New computational system for measuring heart's blood flow after percutaneous coronary intervention

The authors of this work created a computational mechanism to calculate blood flow in a coronary artery, a very important step in the restoration of blood flow after a myocardial infarction.

Myocardial infarction follows from a reduction in blood flow (perfusion) at an specific heart area due to the obstruction (total or partial) of one of the coronary arteries irrigating it. A common clinical treatment for blood flow restoration consists in opening the affected artery by percutaneous coronary intervention. In a high percentage of interventions, a proper restoration of arterial flow does not always correlate with adequate myocardial perfusion due to microcirculation obstruction.
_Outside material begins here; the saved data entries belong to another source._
-- ==== Sys2Proof/Decode.lean ====
section
/-! DEFINITION. The command a table word spells. The rows of spec/opcode_table.json give no bits (their "fields" are empty and
they have no "fixed"), so no word spells a command. -/

namespace Sys2Proof

/-- The command that a word of `nbits` bits spells by the table's bits: the table gives no row any bits. -/
def decodeTableWord (_nbits _w : Nat) : Option Instr := none

end Sys2Proof
end

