/-- A confirmation at the LCU, which names the state it was evaluated in (R34, R84, R85, R86). -/
def takeConfirmation (l : Line) (k : Condition) (evaluated : LineState) (tF : Int) (s : State) : State :=
  if s.stateOf l != evaluated then s
  else
    match k, evaluated with
    | .render, .holding => takeRender l tF s
    | .slack, .holding => takeSlack l s
    | .target, .tensioning => changeLine l .holding none (lockLine l s)
    | .target, .recovering => changeLine l .holding none s
    | .release, .easing => changeLine l .unlatching none s
    | .snag, .rewinding => raise .snag (.line l) (changeLine l .slackOut none s)
    | _, _ => s

/-- The five conditions. -/
def Condition.all : List Condition := [.render, .slack, .target, .release, .snag]

/-- The confirmations of a sample handed to the LCU (R34). -/
def takeConfirmations (l : Line) (evaluated : LineState) (tF : Int) (r : Conditions Confirmation) (s : State) : State :=
  Condition.all.foldl (fun u k => if r.get k = .none then u else takeConfirmation l k evaluated tF u) s

/-- A surge change of a sample handed on (R36, R38). -/
def surgeChanges (l : Line) (ends : Bool) (s : State) : State := if ends then surgeEnded l s else surgeStarted l s

/-- A sample at the Condition Detector: counters, the signal to the LMU, the overload notice, surge, and the confirmations
(R31 to R40). A surge change and a confirmation of one sample need no order between them, so the order is free
(R33, log entry 45). A deferred gate start falls before or after all of it (R8, log entry 8). -/
def detectorSample (l : Line) (m : Sample) (s : State) : State :=
  if m.kind = .unseeded || m.lost then s
  else
    let d := s.det.get l
    let r := d.sampled (s.profile l) (s.lcu.get l).workingTarget m
    let t := signalCounters l (s.setDet l r.1)
    let t := if r.2.1.render = .first then supOverload l m.tF t else t
    if !r.2.2 then takeConfirmations l d.stateView m.tF r.2.1 t
    else if (Condition.all.any fun k => r.2.1.get k != .none) && Config.choice t.choices then
      surgeChanges l d.surgeFlag (takeConfirmations l d.stateView m.tF r.2.1 t.drawn)
    else takeConfirmations l d.stateView m.tF r.2.1 (surgeChanges l d.surgeFlag t.drawn)

/-! ## Render regulation (R100, R101) -/

/-- V_new of a regulated sample (R100). -/
def regulatedSpeed (p : LineProfile) (v : Nat) (tF : Int) : Nat :=
  let dec := max 1 (ceilDiv (p.f + p.d * v / 4096) p.i)
  min p.vMax (max (v - dec) (renderDemand p tF))

/-- V set while a render runs; in RENDERING the intent follows it (R63, R100). -/
def setSpeed (l : Line) (v : Nat) (s : State) : State :=
  let t := s.setReg l { s.reg.get l with speed := v }
  if t.stateOf l = .rendering then refreshIntent l false t else t

/-- The render record removed and RENDER raised (R101, R105). -/
def endRender (l : Line) (s : State) : State :=
  raise .render (.line l) (s.setReg l { s.reg.get l with rendering := false, speed := 0 })

/-- A sample at the Render Regulator (R100, R101). -/
def regulatorSample (l : Line) (m : Sample) (s : State) : State :=
  let r := s.reg.get l
  if m.kind = .unseeded || m.lost || !r.rendering || m.state != .rendering then s
  else
    let p := s.profile l
    let v := regulatedSpeed p r.speed m.tF
    if p.vStop ≤ v then setSpeed l v s
    else if (exitThreshold p.renderLimit p.renderHyst : Int) < m.tF then setSpeed l p.vStop s
    else
      let t := endRender l s
      if t.stateOf l = .rendering then changeLine l .holding none t else t

/-! ## Position changes at the Render Regulator (R105 to R107) -/

/-- The allowance is reached in the direction the line runs (R105). -/
def allowanceReached (s : State) (l : Line) : Bool :=
  let r := s.reg.get l
  match r.stateView with
  | .rendering => r.rendering && decide ((r.allowance : Int) ≤ netPayout s l)
  | .recovering => decide (netPayout s l ≤ -(r.allowance : Int))
  | _ => false

/-- The payout maximum is passed by an increase of the position (R107). -/
def payoutPassed (s : State) (l : Line) (increased : Bool) : Bool :=
  let p := (s.reg.get l).payoutMax
  increased && (s.drum.get l).referenced && p != 0 && decide ((p : Int) < (s.drum.get l).position)

/-- Net payout lies within half the allowance (R106). -/
def withinHalf (s : State) (l : Line) : Bool :=
  s.stateOf l != .disabled && decide ((netPayout s l).natAbs ≤ (s.reg.get l).half)

/-- The cut-off of a render, marked by the payout maximum or not (R105, R107). -/
def renderCutOff (l : Line) (payout : Bool) (s : State) : State :=
  let t := endRender l s
  if t.stateOf l = .rendering then
    let u := setRenderInhibit l true (changeLine l .holding none t)
    if payout then raise .payoutEnd (.line l) u else u
  else t

/-- An ease ends back in HOLDING, with the EASE_FAILED handed to the Sequencer (R65, R107, R119). -/
def easeFails (l : Line) (s : State) : State :=
  seqNotice l true (raise .easeFailed (.line l) (enterPlain l .holding s))

/-- The cut-off or payout notice that a position change gives rise to (R105, R107). -/
def cutOff (l : Line) (allowance payout : Bool) (s : State) : State :=
  let r := s.reg.get l
  match r.stateView with
  | .rendering => if r.rendering && (allowance || payout) then renderCutOff l payout s else s
  | .recovering =>
    if allowance && s.stateOf l == .recovering then setRecoverInhibit l true (changeLine l .holding none s) else s
  | .attaching =>
    if payout && s.stateOf l == .attaching then
      raise .payoutEnd (.line l) (changeLine l .halted (some .attaching) s)
    else s
  | .easing => if payout && s.stateOf l == .easing then raise .payoutEnd (.line l) (easeFails l s) else s
  | _ => s

/-- A change of position at the Render Regulator. Where both a cut-off and a return within half the allowance are met, either
may be taken first (R105, R106; log entry 12). -/
def regulatorPosition (l : Line) (increased : Bool) (s : State) : State :=
  let allowance := allowanceReached s l
  let payout := payoutPassed s l increased
  let within := withinHalf s l
  if (allowance || payout) && within then
    if Config.choice s.choices then clearInhibits l (cutOff l allowance payout s.drawn)
    else cutOff l allowance payout (clearInhibits l s.drawn)
  else if within then clearInhibits l s
  else cutOff l allowance payout s

/-! ## Adoption (R194, R195) -/

/-- The derivation of an ADOPTING line from its latest fresh status (R195). -/
def derive (l : Line) (r : SensedStatus) (s : State) : State :=
  if r.faultCode != 0#8 then fault l .driveFault s
  else
    match r.latch with
    | .closed => changeLine l .holding none (s.setLcu l { s.lcu.get l with lockPosition := 0 })
    | .opened => if r.stow then changeLine l .stowed none s else changeLine l .slackOut none s
    | .moving =>
      let c := s.lcu.get l
      s.setLcu l { c with timer := some (c.timer.getD ⟨.latch, limitMs (s.profile l).latchLimit⟩) }

/-- A sample at the LCU: the fresh good sample of an ADOPTING line (R194), or SENSOR_LOST (R19). -/
def lcuSample (l : Line) (m : Sample) (s : State) : State :=
  if m.lost then fault l .sensorLost s
  else
    let c := s.lcu.get l
    if c.state = .adopting && m.kind = .good && !c.freshSample then
      let t := s.setLcu l { c with freshSample := true }
      match c.freshStatus with
      | none => t
      | some r => derive l r t
    else s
In the last years, several diagnosis techniques to assess the degree of the restored perfusion have been developed. One of the most extended is assessment of the myocardial staining observed in contrast angiography. Such degree of staining is currently visually assessed and requires of a highly expertise for its reliable determination. In this work, we present a computational tool which, by means of image processing techniques, allows objective quantification of the myocardium opacification in contrast angiography sequences.

Figure 1a. The signal obtained is the contribution of four main phenomena: arterial staining, myocardial staining, breathing and radiological noise.
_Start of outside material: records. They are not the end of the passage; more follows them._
-- ==== Sys2Proof/Machine/Sampling.lean ====
section
/-! DEFINITION. The delivery of a completed sample, the encoder inputs, and the transactions of the Drive Bus
(R17, R43, R44, R147 to R160). -/

namespace Sys2Proof.Machine

/-! ## Samples (R3, R4, R8, R17) -/

/-- Who takes a completed sample (R17), and the gate start that a deferred start owes at the completion (R5, R8). -/
inductive Recipient where
  | detector | regulator | lcu | bus | own | drum | gate
deriving DecidableEq, Repr, Inhabited

/-- The recipients of a sample. -/
def Recipient.all : List Recipient := [.detector, .regulator, .lcu, .bus, .own, .drum, .gate]

/-- One recipient takes a sample. -/
def takeSample (l : Line) (m : Sample) (s : State) : Recipient → State
  | .detector => detectorSample l m s
  | .regulator => regulatorSample l m s
  | .lcu => lcuSample l m s
  | .bus => queueStatus l s
  | .own => ownDelivery l m s
  | .drum => drumSample l s
  | .gate => if (s.lmu.get l).deferred then gateStart l s else s

/-- A sample delivered to its recipients in an order. -/
def deliverIn (order : List Recipient) (l : Line) (m : Sample) (s : State) : State := order.foldl (takeSample l m) s

/-- A sample delivered (R17): its recipients need no order among them, so the order is free (log entry 8). A SENSOR_LOST sample
of a STOWED line under a zero capture shows it: whether ZERO_ERROR is raised is free (log entry 56). So does one of a line that a pending apply
then takes to DISABLED: whether its poll is removed with the line's records or queued after them is free (log entry 59). -/
def deliver (l : Line) (m : Sample) (s : State) : State :=
  deliverIn (permute (Config.order s.choices) Recipient.all) l m s.drawn

/-- A gate completes with a count of ticks (R3). -/
def completeGood (l : Line) (ticks : Nat) (s : State) : State :=
  let r := (s.lmu.get l).goodSample (s.profile l) ticks
  deliver l r.2 (s.setLmu l r.1)

/-- A gate ends as a NO_SIGNAL sample (R4, R18). -/
def completeNoSignal (l : Line) (s : State) : State :=
  let r := (s.lmu.get l).noSignal (s.profile l)
  deliver l r.2 (s.setLmu l r.1)

/-- The sample timer expires: a gate starts, or its start is deferred (R5). -/
def sampleBoundary (l : Line) (s : State) : State :=
  let c := s.lmu.get l
  if c.sampleTimer.isNone then s
  else if c.gate = .idle then gateStart l s
  else s.setLmu l { c with sampleTimer := none, deferred := true }

/-- The hold timer expires (R16). -/
def holdExpires (l : Line) (s : State) : State :=
  if (s.lmu.get l).holdTimer.isNone then s else raise .refReseed (.line l) (reseed l s)

/-! ## Drum encoder (R43, R44, R46) -/

/-- A change of position handed on: the repeater, the soft zone test and the Render Regulator (R46, R47). They hold separate
state, and their order does not show (log entry 14). -/
def handPosition (l : Line) (step increased : Bool) (s : State) : State :=
  let t := if step then repeaterStep l s else repeaterMoved l s
  regulatorPosition l increased (softZoneTest l t)

/-- A position held within its 32 bits (R43). -/
def saturate (x : Int) : Int := clampInt (-2147483648) 2147483647 x

/-- A legal change: a step in a direction (R43). -/
def legalStep (l : Line) (q : Quad) (delta : Int) (s : State) : State :=
  let d := s.drum.get l
  let position := saturate (d.position + delta)
  handPosition l true (decide (d.position < position))
    (s.setDrum l { d with
      decoder := q, position := position, stepAcc := d.stepAcc + delta, stationaryTimer := some 1000
      stationary := false })

/-- An illegal change: an encoder error, the sixteenth of which loses the reference and faults the line (R44). The repeater's
band goes absent with the reference (R48, R55; log entry 53). -/
def illegalChange (l : Line) (q : Quad) (s : State) : State :=
  let d := s.drum.get l
  let t := s.setDrum l { d with
    decoder := q, errorCount := satInc 255 d.errorCount, stationaryTimer := some 1000, stationary := false
    referenced := d.referenced && d.errorCount != 15 }
  if d.errorCount = 15 then fault l .encoder (repeaterMoved l (softZoneTest l t)) else t

/-- The level pair of a line's encoder inputs changes (R43, R44, R45). -/
def decodePair (l : Line) (q : Quad) (s : State) : State :=
  let d := s.drum.get l
  if s.stateOf l = .disabled then s.setDrum l { d with decoder := q }
  else if q = d.decoder then s
  else if q = d.decoder.next then legalStep l q 1 s
  else if q = d.decoder.prev then legalStep l q (-1) s
  else illegalChange l q s

/-- The stationary timer expires (R52, R58). -/
def stationaryExpires (l : Line) (s : State) : State :=
  let d := s.drum.get l
  if d.stationaryTimer.isNone then s
  else
    let t := s.setDrum l { d with stationaryTimer := none, stationary := true }
    if t.repeater.selected = some l && t.store.workingBerth.discard then
      t.setRepeater { t.repeater with pendingCount := 0 }
    else t

/-- A SELECT_REPEATER taken by the repeater (R54). -/
def selectLine (sel : Option Line) (s : State) : State :=
  recomputeUnit (s.setRepeater { s.repeater with selected := sel, pendingCount := 0 })

/-! ## Drive Bus (R147 to R160) -/

/-- A completed STATUS at the Drum Counter: a stow mark references the position (R47). -/
def drumStatus (l : Line) (r : SensedStatus) (s : State) : State :=
  let d := s.drum.get l
  if !r.stow || s.stateOf l == .disabled || (d.position == 0 && d.referenced) then s
  else handPosition l false false (s.setDrum l { d with position := 0, referenced := true })

/-- The head of the queue goes on the bus at its module's address. Its start condition needs both lines high, so the stuck timer
starts (R148, R156, R157). -/
def startTransaction (s : State) : State :=
  match s.bus.activity, s.bus.queue with
  | .idle, r :: rest =>
    s.setBus { s.bus with
      queue := rest
      inFlight := some ⟨r, (s.profile r.line).driveAddress, .start, busBuffer r.kind, true⟩
      activity := .transaction
      stuckTimer := some 25 }
  | _, _ => s

/-- No transaction in flight, and the activity that follows it. -/
def DriveBus.released (next : BusActivity) (b : DriveBus) : DriveBus :=
  { b with inFlight := none, activity := next, stuckTimer := none }

/-- A success of a transaction for a line (R158). -/
def DriveBus.succeeded (l : Line) (b : DriveBus) : DriveBus :=
  { b with modules := b.modules.set l { b.modules.get l with failures := 0 } }

/-- A failure of a transaction for a line (R158). -/
def DriveBus.failed (l : Line) (phase : FailurePhase) (b : DriveBus) : DriveBus :=
  { b with modules := b.modules.set l ⟨satInc 255 (b.modules.get l).failures, phase⟩ }

/-- A failed COMMAND put back or dropped (R160). -/
def requeue (r : BusRecord) (failures : Nat) (q : List BusRecord) : List BusRecord :=
  if q.any (·.isCommand r.line) then q
  else if 3 ≤ failures then q ++ [{ r with urgent := false }]
  else if r.urgent then r :: q
  else behindUrgent r q

/-- A COMMAND transaction completes (R150). -/
def completeCommand (s : State) : State :=
  match s.bus.inFlight with
  | some ⟨⟨l, .command _, _⟩, _, _, _, _⟩ => s.setBus ((s.bus.succeeded l).released .idle)
  | _ => s

/-- The Drum Counter and the LCU take a completed STATUS; either may be first (R47, R152; log entry 10). -/
def takeStatus (l : Line) (r : SensedStatus) (fresh : Bool) (s : State) : State :=
  if r.stow then
    if Config.choice s.choices then lcuStatus l r fresh (drumStatus l r s.drawn)
    else drumStatus l r (lcuStatus l r fresh s.drawn)
  else lcuStatus l r fresh s

/-- The phases of a transaction in their order (R150, R151). -/
def RecordKind.phases : RecordKind → List BusPhase
  | .command _ => [.start, .address, .index, .data, .stop]
  | .status => [.start, .address, .index, .repeatedStart, .readAddress, .data, .stop]

/-- The phases that a transaction has not gone past: the one it has reached and those after it. -/
def InFlight.ahead (f : InFlight) : List BusPhase := f.record.kind.phases.dropWhile (· != f.phase)

/-- The bytes of a STATUS that are in its buffer, behind the index (R147). -/
def InFlight.received (f : InFlight) : List Byte := (f.buffer.drop 1).take 6

/-- The bytes of a STATUS that had not arrived yet are behind those in its buffer, and the stop condition is sent (R147, R151;
log entry 21). -/
def InFlight.arrived (b : StatusBytes) (f : InFlight) : InFlight :=
  let six := [b.brake, b.latch, b.stow, b.drive, b.faultCode, b.sequence]
  { f with phase := .stop, buffer := busBuffer .status ++ f.received ++ six.drop f.received.length }

/-- A STATUS transaction completes: the six bytes in its buffer are decoded (R151, R152). -/
def completeStatus (bytes : StatusBytes) (s : State) : State :=
  match s.bus.inFlight with
  | some ⟨⟨l, .status, urgent⟩, address, phase, buffer, fresh⟩ =>
    let f := InFlight.arrived bytes ⟨⟨l, .status, urgent⟩, address, phase, buffer, fresh⟩
    takeStatus l (decodeStatus (statusBytesOf f.buffer)) f.fresh (s.setBus ((s.bus.succeeded l).released .idle))
  | _ => s

/-- The transaction in flight fails (R158, R159, R160). The record is put back before the LCU takes DRIVE_LOST, whose COMMAND
then replaces it; the other order gives the same queue (log entry 34). -/
def failTransaction (phase : FailurePhase) (next : BusActivity) (s : State) : State :=
  match s.bus.inFlight with
  | none => s
  | some f =>
    let l := f.record.line
    let before := (s.bus.modules.get l).failures
    let b := (s.bus.failed l phase).released next
    let q := match f.record.kind with
      | .command _ => requeue f.record (b.modules.get l).failures b.queue
      | .status => b.queue
    let t := s.setBus { b with queue := q }
    if before = 2 then fault l .driveLost t else t

/-- The failure phase of a missing acknowledge (R150, R151). -/
def phaseOf : NoAck → FailurePhase
  | .absent => .absent
  | .indexRefused => .indexRefused
  | .dataRefused => .dataRefused

/-- The phases of a transaction in which a byte can go without an acknowledge so. A STATUS has two address bytes, and no byte of
its data phase can be refused (R150, R151). -/
def refusablePhases : NoAck → RecordKind → List BusPhase
  | .absent, .command _ => [.address]
  | .absent, .status => [.address, .readAddress]
  | .indexRefused, _ => [.index]
  | .dataRefused, .command _ => [.data]
  | .dataRefused, .status => []

/-- The transaction in flight can fail so: it has not gone past every phase in which that acknowledge can be missing (R150, R151;
log entries 2, 21). -/
def canFail (why : NoAck) (s : State) : Bool :=
  match s.bus.inFlight with
  | none => false
  | some f => f.ahead.any (refusablePhases why f.record.kind).contains

end Sys2Proof.Machine
end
The microcirculation contrast absorption can be detected by changes in the image gray-values (intensity) along the angiographic sequence. The evolution of the image local mean (LM) provides, for each pixel, a graphic which reflects the amount of contrast absorbed at each point. The signal obtained is the contribution of four main phenomena: arterial staining, myocardial staining, breathing and radiological noise (Fig.1). The two latter, especially breathing, are a main artifact that might distort the staining pattern.

Figure 2a. Descriptors proposed: Maximum staining (amplitude of the Fourier coefficient, Imax) and time such maximum is achieved (phase of the Fourier coefficient, tImax).

Given that each phenomenon has a distinctive repetition pattern (frequency), we have used Fourier analysis for decoupling them.  Myocardial staining is a phenomenon that happens only once along the sequence and thus it is given by the frequency 1 of LM Fourier development. The descriptors we propose (Fig.2a) are the maximum staining (amplitude of the Fourier coefficient, Imax) and time such maximum is achieved (phase of the Fourier coefficient,  tImax). The representation of these values for all image pixels (Fig.2b)  describes the
myocardial staining pattern: arterial staining (A), myocardial staining (M) and noise (N).

Figura 2b. The representation of these values for all image pixels describes the myocardial staining pattern: arterial staining (A), myocardial staining (M) and noise (N).

Experiments were designed to address the reliability of the descriptors for determining the degree of staining and breathing influence. A total number of 20 sequences of right coronary arteries without apparent lesions with the patient breathing and in breath-hold (apnea) were analyzed. We consider that (Imax, tImax)  properly describe the staining pattern if their values characterize and discriminate the 3 staining phenomena A, M and N.

Our statistical analysis indicates that there are not significant differences between results obtaining in apnea and with the patient normally breathing. Regarding the capability for myocardial staining quantification, we have a sensibility and specificity over 95%. Therefore the proposed descriptors might be used in systematic clinical practice for an objective assessment of myocardial perfusion in infracted patients undergoing percutaneous coronary intervention.

Debora Gil
Universitat Autònoma de Barcelona

References

"Myocardial perfusion characterization from contrast angiography spectral distribution". Gil, Debora; Rodriguez-Leor, Oriol; Radeva, Petia; Mauri, Josepa. IEEE TRANSACTIONS ON MEDICAL IMAGING, 27 (5): 641-649 MAY 2008.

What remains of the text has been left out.